### MATERIALS PROVIDED

*-*-*

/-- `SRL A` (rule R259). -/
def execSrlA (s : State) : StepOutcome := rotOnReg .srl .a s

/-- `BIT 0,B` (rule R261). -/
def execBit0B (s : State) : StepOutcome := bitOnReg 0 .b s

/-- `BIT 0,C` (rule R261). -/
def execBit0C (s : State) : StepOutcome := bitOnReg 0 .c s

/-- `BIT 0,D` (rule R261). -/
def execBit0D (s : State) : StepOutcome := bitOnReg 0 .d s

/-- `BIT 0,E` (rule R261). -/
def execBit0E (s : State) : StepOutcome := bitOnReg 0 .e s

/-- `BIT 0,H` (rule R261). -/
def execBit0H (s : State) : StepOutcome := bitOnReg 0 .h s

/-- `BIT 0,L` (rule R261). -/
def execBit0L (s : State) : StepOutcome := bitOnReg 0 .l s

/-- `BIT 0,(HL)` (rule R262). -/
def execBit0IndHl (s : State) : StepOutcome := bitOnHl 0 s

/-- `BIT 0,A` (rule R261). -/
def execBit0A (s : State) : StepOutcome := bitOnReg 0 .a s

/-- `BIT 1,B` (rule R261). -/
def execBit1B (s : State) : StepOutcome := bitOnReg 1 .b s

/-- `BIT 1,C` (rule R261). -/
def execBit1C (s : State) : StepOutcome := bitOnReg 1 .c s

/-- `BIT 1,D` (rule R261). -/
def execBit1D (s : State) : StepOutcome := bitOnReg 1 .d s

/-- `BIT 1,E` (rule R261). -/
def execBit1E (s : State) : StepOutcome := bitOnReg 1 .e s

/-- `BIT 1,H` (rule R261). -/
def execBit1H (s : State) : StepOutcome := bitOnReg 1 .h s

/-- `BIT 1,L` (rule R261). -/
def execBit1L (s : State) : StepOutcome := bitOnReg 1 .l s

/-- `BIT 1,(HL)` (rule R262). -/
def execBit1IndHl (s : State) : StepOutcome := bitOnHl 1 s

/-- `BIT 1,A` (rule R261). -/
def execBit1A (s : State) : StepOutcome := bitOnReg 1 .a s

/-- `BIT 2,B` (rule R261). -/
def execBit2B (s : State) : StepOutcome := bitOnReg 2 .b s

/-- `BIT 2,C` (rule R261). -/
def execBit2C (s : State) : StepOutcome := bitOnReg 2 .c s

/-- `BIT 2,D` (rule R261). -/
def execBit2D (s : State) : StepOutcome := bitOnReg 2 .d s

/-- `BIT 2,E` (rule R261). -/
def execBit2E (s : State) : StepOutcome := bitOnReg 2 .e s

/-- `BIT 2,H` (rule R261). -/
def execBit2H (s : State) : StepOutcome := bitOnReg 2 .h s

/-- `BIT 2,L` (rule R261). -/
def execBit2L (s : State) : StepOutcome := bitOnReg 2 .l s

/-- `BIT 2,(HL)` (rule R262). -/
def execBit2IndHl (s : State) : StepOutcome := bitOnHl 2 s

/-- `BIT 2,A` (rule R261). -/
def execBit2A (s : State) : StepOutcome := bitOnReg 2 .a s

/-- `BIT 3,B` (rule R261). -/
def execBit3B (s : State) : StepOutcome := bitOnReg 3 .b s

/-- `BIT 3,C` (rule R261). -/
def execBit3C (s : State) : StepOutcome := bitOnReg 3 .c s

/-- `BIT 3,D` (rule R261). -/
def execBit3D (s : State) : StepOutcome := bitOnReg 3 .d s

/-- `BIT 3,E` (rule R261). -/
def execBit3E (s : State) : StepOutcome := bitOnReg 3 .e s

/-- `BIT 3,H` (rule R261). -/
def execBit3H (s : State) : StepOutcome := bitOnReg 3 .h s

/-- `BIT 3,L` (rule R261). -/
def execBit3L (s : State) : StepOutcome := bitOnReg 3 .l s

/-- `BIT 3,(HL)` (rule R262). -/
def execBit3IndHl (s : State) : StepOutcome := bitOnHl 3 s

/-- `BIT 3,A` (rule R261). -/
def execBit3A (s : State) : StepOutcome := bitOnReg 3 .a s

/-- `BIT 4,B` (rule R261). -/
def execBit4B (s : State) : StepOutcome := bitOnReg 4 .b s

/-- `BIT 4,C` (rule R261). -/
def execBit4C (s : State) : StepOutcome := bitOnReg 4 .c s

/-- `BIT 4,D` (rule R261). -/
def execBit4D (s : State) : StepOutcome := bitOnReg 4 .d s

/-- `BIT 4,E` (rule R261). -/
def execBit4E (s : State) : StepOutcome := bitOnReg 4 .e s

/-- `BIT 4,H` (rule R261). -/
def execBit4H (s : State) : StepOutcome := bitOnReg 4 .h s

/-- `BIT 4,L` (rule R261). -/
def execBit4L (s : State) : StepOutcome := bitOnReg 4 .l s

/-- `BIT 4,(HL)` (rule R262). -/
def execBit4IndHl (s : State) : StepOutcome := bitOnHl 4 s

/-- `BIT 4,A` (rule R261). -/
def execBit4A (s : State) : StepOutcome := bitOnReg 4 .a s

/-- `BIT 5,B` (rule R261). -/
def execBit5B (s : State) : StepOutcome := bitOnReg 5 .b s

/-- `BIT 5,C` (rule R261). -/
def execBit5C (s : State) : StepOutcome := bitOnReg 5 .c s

*-*-*

Given the records above, restate word for word only the lines starting at the one with "def execBit2IndHl (s" and ending at the one with "def execBit3E (s".

def execBit2IndHl (s : State) : StepOutcome := bitOnHl 2 s

/-- `BIT 2,A` (rule R261). -/
def execBit2A (s : State) : StepOutcome := bitOnReg 2 .a s

/-- `BIT 3,B` (rule R261). -/
def execBit3B (s : State) : StepOutcome := bitOnReg 3 .b s

/-- `BIT 3,C` (rule R261). -/
def execBit3C (s : State) : StepOutcome := bitOnReg 3 .c s

/-- `BIT 3,D` (rule R261). -/
def execBit3D (s : State) : StepOutcome := bitOnReg 3 .d s

/-- `BIT 3,E` (rule R261). -/
def execBit3E (s : State) : StepOutcome := bitOnReg 3 .e s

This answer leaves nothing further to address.